Multithreaded Pipeline Summary
The following points attempt to summarize the key details about multithreaded pipelines:
- Use multithreaded origins to create a multithreaded pipeline. You can use the
following origins at this time:
- Amazon S3 - Reads objects stored in Amazon S3.
- Amazon SQS Consumer - Reads data from queues in Amazon Simple Queue Services (SQS).
- Azure Blob Storage - Reads data from Microsoft Azure Blob Storage.
- Azure Data Lake Storage Gen1 - Reads data from Microsoft Azure Data Lake Storage Gen1.
- Azure Data Lake Storage Gen2 - Reads data from Microsoft Azure Data Lake Storage Gen2.
- Azure Data Lake Storage Gen2 (Legacy) - Reads data from Microsoft Azure Data Lake Storage Gen2.
- Azure IoT/Event Hub Consumer - Reads data from Microsoft Azure Event Hub.
- CoAP Server - Listens on a CoAP endpoint and processes the contents of all authorized CoAP requests.
- Couchbase - Reads data from Couchbase Server.
- Directory - Reads fully written files from a directory.
- Elasticsearch - Reads data from an Elasticsearch cluster.

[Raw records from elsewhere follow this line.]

/-- Step 5 (R161, R171). A VSVN above 64 breaks a rule of the section (R159; assumption 121). -/
def verifyCox (s : State) (g : Image) : Sum SlotFail Image :=
  let (i, e, d) := coxSectionOf s g
  let n := d.length - 96
  match firstFail
    [(decide (sha384 d = e.digest), ⟨5, cImgDigest, i⟩),
     (decide (sha384 (slice d 0 96) = s.fuses.vendorHash.val), ⟨5, cImgKey, i⟩),
     (ecdsaVerify (slice d 0 96) (d.take n) (d.drop n), ⟨5, cImgSig, i⟩),
     (decide (field d 0x60 1 ≤ 64), ⟨5, cImgCfg, i⟩),
     (decide (blown s.fuses.vendorArc ≤ field d 0x60 1), ⟨5, cImgRollback, i⟩)] with
  | some f => .inl f
  | none => .inr { g with vsvn := field d 0x60 1, cox := d }

/-! ## Step 7: reading every other section, and the checks between sections (R649) -/

/-- The content key of an image with ENC sections, unwrapped with the KEK (R169); none where it does not unwrap. -/
def contentKeyOf (kek : List Byte) (g : Image) : Option (List Byte) :=
  if g.sects.any isEnc then keyUnwrap kek g.contentKey else none

/-- Read and parse section `i`: digest, decryption with the content key, own rules. Without a key nothing opens. -/
def readSection (s : State) (key : Option (List Byte)) (g : Image) (i : Nat) : Sum SlotFail Image :=
  let e := g.sects.getD i (parseEntry [])
  if e.typ = tCox ∨ i = 0 then .inr g
  else
    let d := flashRead s g.slot e.off e.len
    if sha384 d ≠ e.digest then .inl ⟨7, cImgDigest, i⟩
    else
      let aad := flashRead s g.slot (0x100 + 64 * i) 16
      let plain := if isEnc e then
          key.bind (fun k => gcmOpen k (g.nonces.getD e.nonceRef []) aad d)
        else some d
      match plain with
      | none => .inl ⟨7, cImgTag, i⟩
      | some p => if sectionOk e.typ p then .inr (addSection i e.typ p g) else .inl ⟨7, cImgCfg, i⟩

def readSections (s : State) (key : Option (List Byte)) (g : Image) : List Nat → Sum SlotFail Image
  | [] => .inr g
  | i :: is =>
    match readSection s key g i with
    | .inl f => .inl f
    | .inr g' => readSections s key g' is

/-- Table index of the section of a type. -/
def sectIndex (g : Image) (t : Nat) : Nat := (g.sects.findIdx? (fun e => e.typ == t)).getD 0

def modelIn (g : Image) (i : Nat) : Option Model := g.models.find? (fun m => m.inst == i)

/-- The register store that the lists of an image leave, from reset values: what the checks between sections judge. -/
def configured (s : State) (g : Image) : State :=
  let base := { s with regs := [], run := false }
  let stk := g.axisList.filter (fun e => e.k == 0)
  let rest := g.axisList.filter (fun e => e.k != 0)
  (applyList (applyList (applyList (applyList base stk).1 g.snsList).1 rest).1 g.oplList).1

/-- Slots of a directory overlap. -/
def slotOverlap (a b : SlotDir) : Bool := decide (a.vaddr < b.vaddr + b.len) && decide (b.vaddr < a.vaddr + a.len)

/-- The writable region that holds a slot. -/
def slotRegion (m : Model) (d : SlotDir) : Option Region :=
  m.regions.find? (fun r => regionWritable r && decide (r.vaddr ≤ d.vaddr) && decide (d.vaddr + d.len ≤ r.vaddr + r.len))

/-- A MODEL's checks: its context's ENTRY record, its directory, and R462. -/
def modelCross (g : Image) (m : Model) : Bool :=
  g.crew.any (fun c => crewEntry c && c.context == m.ctx)
    && g.models.countP (fun n => n.inst == m.inst) == 1
    && m.slots.all (fun d => (slotRegion m d).isSome && decide (d.vaddr % 64 = 0) && decide (d.len % 64 = 0)
        && decide (64 ≤ d.len ∧ d.len ≤ 4194304) && (!d.mirror || d.ckpt != 0) && (m.cls != .stroke || d.ckpt == 1))
    && noPair slotOverlap m.slots

/-- Fields of a SCHED entry by class (R461). -/
def schedCross (g : Image) (e : Sched) : Bool :=
  match modelIn g e.inst with
  | none => false
  | some m =>
    let st := m.cls == .stroke
    let gd := m.cls == .guard
    let tr := m.cls == .trend
    let held := m.regions.any (fun r => regionPinned r && regionWritable r && !regionSpad r
      && decide (r.vaddr ≤ e.heldVaddr) && decide (e.heldVaddr + m.inLen ≤ r.vaddr + r.len))
    g.sched.countP (fun x => x.inst == e.inst) == 1
      && (!e.coast || st) && (st || e.order == 0) && (gd || tr || e.reserve == 0)
      && (!st || e.limit == 0) && (!gd || decide (e.limit ≤ 1000000)) && (!tr || decide (e.limit ≤ 16666666))
      && (if tr then decide (1 ≤ e.frame) else e.frame == 0)
      && (if gd then decide (e.trigOff % 4 = 0) && (match modelIn g e.trigInst with
            | some t => decide (e.trigOff + 4 ≤ t.outLen)
            | none => false)
          else e.trigInst == 0 && e.trigOff == 0)
      && (if e.coast then held else e.coastVaddr == 0 && e.heldVaddr == 0 && e.coastNs == 0)

def senseCross (t : State) (g : Image) (e : SenseMap) : Bool :=
  match modelIn g e.inst with
  | some m => chanOn t e.chan && decide (e.bufOff + 8 * outputsOf t e.chan ≤ m.inLen)
  | none => false

def axisCross (t : State) (g : Image) (e : AxisMap) : Bool :=
  match modelIn g e.inst with
  | some m =>
    let pay := rdf t .axlCfg e.link 21 12 - 22
    let same (k : Nat) := g.axis.filter (fun x => x.kind == k && x.link == e.link && x.inst == e.inst)
    linkOn t e.link
      && (match e.kind with
          | 0 => (same 0).length == 1 && decide (e.bufOff + e.len ≤ m.outLen)
              && decide (((g.axis.filter (fun x => x.kind == 0 && x.link == e.link)).map (fun x => x.len + 12)).sum ≤ pay)
          | 1 => (same 1).length == 1 && (same 2) != [] && decide (e.bufOff + 24 ≤ m.inLen)
          | 2 => (same 1) != [] && decide (e.bufOff + e.len ≤ m.inLen)
              && decide (e.frameOff + e.len + 22 ≤ rdf t .axlCfg e.link 9 0)
          | _ => m.cls == .reflex && decide (e.out < m.stopOuts))
  | none => false

def carryCross (g : Image) (e : CarryEntry) : Bool :=
  match modelIn g e.inst with
  | some m =>
    g.carry.countP (fun x => x.inst == e.inst && x.slot == e.slot) == 1
      && (match m.slots[e.slot]? with | some d => decide (e.bytes.length ≤ d.len) | none => false)
  | none => false

/-- Length of a context's window on scull `k` (R257). -/
def windowLen (g : Image) (ctx k : Nat) : Nat :=
  let ends := (g.models.filter (fun m => m.ctx == ctx && m.mask.getLsbD k)).map (fun m =>
    (m.regions.filter regionSpad).map (fun r => r.vaddr + r.len))
  (ends.flatten.foldl Nat.max 0 + 4095) / 4096 * 4096

/-- The lowest scull of a mask. -/
def lowestScull (m : BitVec 16) : Nat := (maskList m).headD 0

def layerCross (g : Image) (l : Layer) : Bool :=
  match modelIn g l.inst with
  | some m =>
    m.cls == .reflex && g.layers.countP (fun x => x.bank == l.bank) == 1
      && g.layers.countP (fun x => x.inst == l.inst && x.order == l.order) == 1
      && g.waxes.countP (fun w => w.bank == l.bank) == 1
      && (l.src != 2 || g.layers.any (fun x => x.inst == l.inst && x.order + 1 == l.order))
      && decide (l.outOff + 64 ≤ windowLen g m.ctx (lowestScull m.mask))
      && (l.stopRow == 0xFF || decide (l.stopOut < m.stopOuts))
  | none => false

def oplCross (t : State) (g : Image) (c : OplChan) : Bool :=
  let me := rdf t .oplCfg 0 2 0
  let member (j : Nat) : Bool := rdb t .oplCfg 0 (16 + j)
  let src := modelIn g c.srcInst
  let dst := modelIn g c.dstInst
  member c.src && member c.dst && g.chans.countP (fun x => x.chan == c.chan) == 1
    && (c.src != me || (match src with
        | some m => c.typ == 1 || decide (c.srcOff + c.len ≤ m.outLen)
        | none => false))
    && (c.dst != me || (match dst with
        | some m => c.typ == 1 || decide (c.dstOff + 64 + c.len ≤ m.inLen)
        | none => false))

/-- Table indices of the sections whose checks against others fail. -/
def crossFails (s : State) (g : Image) : List Nat :=
  let t := configured s g
  let bad (ok : Bool) (i : Nat) : List Nat := if ok then [] else [i]
  (g.models.map (fun m => bad (modelCross g m) m.sect)).flatten
    ++ bad (g.models.all (fun m => g.sched.any (fun e => e.inst == m.inst))) (sectIndex g tSched)
    ++ (g.sched.map (fun e => bad (schedCross g e) (sectIndex g tSched))).flatten
    ++ (g.sense.map (fun e => bad (senseCross t g e) (sectIndex g tSense))).flatten
    ++ (g.axis.map (fun e => bad (axisCross t g e) (sectIndex g tAxis))).flatten
    ++ (g.carry.map (fun e => bad (carryCross g e) e.sect)).flatten
    ++ (g.layers.map (fun l => bad (layerCross g l) (sectIndex g tRfx))).flatten
    ++ (g.waxes.map (fun w => bad (g.waxes.countP (fun x => x.bank == w.bank) == 1) (sectIndex g tRfx))).flatten
    ++ (g.chans.map (fun c => bad (oplCross t g c) (sectIndex g tOpl))).flatten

- Google Pub/Sub Subscriber - Consumes messages from a Google Pub/Sub subscription.
- Groovy Scripting - Runs a Groovy script to create Data Collector records.
- Hadoop FS Standalone - Reads fully-written files in HDFS.
- HTTP Server - Listens on a HTTP endpoint and processes the contents of all authorized HTTP POST and PUT requests.
- JavaScript Scripting - Runs a JavaScript script to create Data Collector records.
- JDBC Multitable Consumer - Reads database data from multiple tables through a JDBC connection.
- Jython Scripting - Runs a Jython script to create Data Collector records.
- Kafka Multitopic Consumer - Reads data from multiple topics in a Kafka cluster.
- Kinesis Consumer - Reads data from a Kinesis cluster.
- MapR DB CDC - Reads changed MapR DB data that has been written to MapR Streams.
- MapR FS Standalone - Reads fully written files in MapR.
- MapR Multitopic Streams Consumer - Reads data from multiple topics in a MapR Streams cluster.
- Oracle Bulkload - Reads data from multiple Oracle database tables, then stops the pipeline.
- Oracle Multitable Consumer - Reads data from multiple Oracle database tables.
- Pulsar Consumer - Reads messages from Apache Pulsar topics.
- REST Service - Listens on an HTTP endpoint, parses the contents of all authorized requests, and sends responses back to the originating REST API. Use as part of a microservices pipeline.
- Salesforce Bulk API 2.0 - Reads data from Salesforce using Salesforce Bulk API 2.0.
- Snowflake Bulk origin - Reads data from multiple Snowflake tables, then stops the pipeline.
- SQL Server CDC Client - Reads data from Microsoft SQL Server CDC tables.
- SQL Server Change Tracking - Processes data from Microsoft SQL Server change tracking tables.
- TCP Server - Listens at the specified ports and processes incoming data over TCP/IP connections.
- Teradata Consumer - Reads Teradata Database data from multiple tables and multiple schemas through a JDBC connection.
- UDP Multithreaded Source - Reads messages from one or more UDP ports.
- WebSocket Server - Listens on a WebSocket endpoint and processes the contents of all authorized WebSocket requests.
- Dev Data Generator - Generates random data for development and testing.
- Unlike a basic, single-threaded pipeline, a multithreaded pipeline cannot
guarantee the order of data.
Data within a batch is processed in order, but since batches are created quickly and passed to different threads, the order of batches can change as they are written to pipeline destinations.
- Processors that cache information generally have a separate cache for each instance of the pipeline. The exception is the Record Deduplicator, which can identify duplicate records across all pipeline runners.
- The pipeline and stage statistics that display during monitoring are aggregated across all threads.
- To optimize performance and resource usage, check the Available Pipeline Runners histogram to see if pipeline runners are being used effectively.
- We recommend monitoring the resource usage of the pipeline and the Data Collector heap usage, increasing them as needed.